Some may argue that the American Indians have had everything handed to them. Many people have the misconceptions that American Indians get into college for free, they receive money from the government every month, they get free food and health care, and they are accepted to every college they apply to because they check the American Indian box. One of my colleagues once told me that I would get into Princeton or Dartmouth, simply because I am a minority. These are misconceptions that people carry with them every day. Minorities are not given hand outs. American Indian people have to work twice as hard to achieve the “American Dream” of a movement towards leading our people out oppression, because of the systemic racism that created unequal opportunities and is embedded in the society we call, “The United States of America, the land of opportunity”.

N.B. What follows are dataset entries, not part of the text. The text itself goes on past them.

/-! ### toWritePhase -/

@[simp] theorem State.toWritePhase_cfg (s : State) : s.toWritePhase.cfg = s.cfg := rfl
@[simp] theorem State.toWritePhase_ctl (s : State) : s.toWritePhase.ctl = s.ctl := rfl
@[simp] theorem State.toWritePhase_cmd (s : State) : s.toWritePhase.cmd = s.cmd := rfl
@[simp] theorem State.toWritePhase_phase (s : State) : s.toWritePhase.phase = .write := rfl
@[simp] theorem State.toWritePhase_firstErr (s : State) : s.toWritePhase.firstErr = none := rfl
@[simp] theorem State.toWritePhase_rx (s : State) : s.toWritePhase.rx = [] := rfl
@[simp] theorem State.toWritePhase_rmwLatch (s : State) : s.toWritePhase.rmwLatch = s.rx.headD 0 := rfl
@[simp] theorem State.toWritePhase_csAsserted (s : State) : s.toWritePhase.csAsserted = s.csAsserted := rfl
@[simp] theorem State.toWritePhase_status (s : State) : s.toWritePhase.status = s.status := rfl
@[simp] theorem State.toWritePhase_nativeErr (s : State) : s.toWritePhase.nativeErr = s.nativeErr := rfl
@[simp] theorem State.toWritePhase_rbuf (s : State) : s.toWritePhase.rbuf = s.rbuf := rfl
@[simp] theorem State.toWritePhase_dev (s : State) : s.toWritePhase.dev = s.dev := rfl
@[simp] theorem State.toWritePhase_lineKnown (s : State) : s.toWritePhase.lineKnown = s.lineKnown := rfl
@[simp] theorem State.toWritePhase_inputs (s : State) : s.toWritePhase.inputs = s.inputs := rfl
@[simp] theorem State.toWritePhase_trace (s : State) : s.toWritePhase.trace = s.trace := rfl
@[simp] theorem State.toWritePhase_hostLog (s : State) : s.toWritePhase.hostLog = s.hostLog := rfl
@[simp] theorem State.toWritePhase_freeCtr (s : State) : s.toWritePhase.freeCtr = s.freeCtr := rfl

/-! ### The first step of a transaction -/

theorem State.startTxn_step (ph : Phase) (s : State) :
    (State.startTxn ph s).step = if s.cfg.transport = .framed then .fAssert else .aXfer := by
  unfold State.startTxn
  cases s.cfg.transport <;> rfl

theorem State.startCommand_step (w : Word) (ph : Phase) (s : State) :
    (State.startCommand w ph s).step = if s.cfg.transport = .framed then .fAssert else .aXfer :=
  State.startTxn_step _ _

theorem State.toWritePhase_step (s : State) :
    s.toWritePhase.step = if s.cfg.transport = .framed then .fAssert else .aXfer :=
  State.startTxn_step _ _

/-! ### Block reset: the fields R39 gives a value -/

@[simp] theorem State.blockReset_cfg (s : State) : s.blockReset.cfg = s.cfg := by
  unfold State.blockReset; split <;> rfl

@[simp] theorem State.blockReset_ctl (s : State) : s.blockReset.ctl = .idle := by
  unfold State.blockReset; split <;> rfl

@[simp] theorem State.blockReset_csAsserted (s : State) : s.blockReset.csAsserted = false := by
  unfold State.blockReset; split <;> rfl

@[simp] theorem State.blockReset_status (s : State) : s.blockReset.status = Status.reset := by
  unfold State.blockReset; split <;> rfl

@[simp] theorem State.blockReset_nativeErr (s : State) : s.blockReset.nativeErr = 0 := by
  unfold State.blockReset; split <;> rfl

@[simp] theorem State.blockReset_inputs (s : State) : s.blockReset.inputs = s.inputs := by
  unfold State.blockReset; split <;> rfl

@[simp] theorem State.blockReset_trace (s : State) : s.blockReset.trace = s.trace := by
  unfold State.blockReset; split <;> rfl

@[simp] theorem State.blockReset_hostLog (s : State) : s.blockReset.hostLog = s.hostLog := by
  unfold State.blockReset; split <;> rfl

@[simp] theorem State.blockReset_rbuf_length (s : State) : s.blockReset.rbuf.length = s.cfg.maxBurst := by
  unfold State.blockReset; split <;> simp [State.resetBlock, State.freeBytes]

theorem State.blockReset_dev (s : State) :
    s.blockReset.dev = s.dev ∨
      s.blockReset.dev = s.dev.write (regField s.cmd).toNat (Config.freeByte s.freeCtr) := by
  unfold State.blockReset; split
  · exact .inr rfl
  · exact .inl rfl

end Sys2Proof.Machine
end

As American Indian people, we are working towards the common goal of breaking down the oppression the surrounds our reality every day. We go through school, knowing that we are not only getting out education for ourselves, but for all Indian Country and the many generations to come. There are many stories of injustices and successes that go unheard of; these are just some of the influential ones. There are many realities that we, as American Indian, face today, but knowing that there is hope and prosperity, keeps us moving forward to a brighter tomorrow.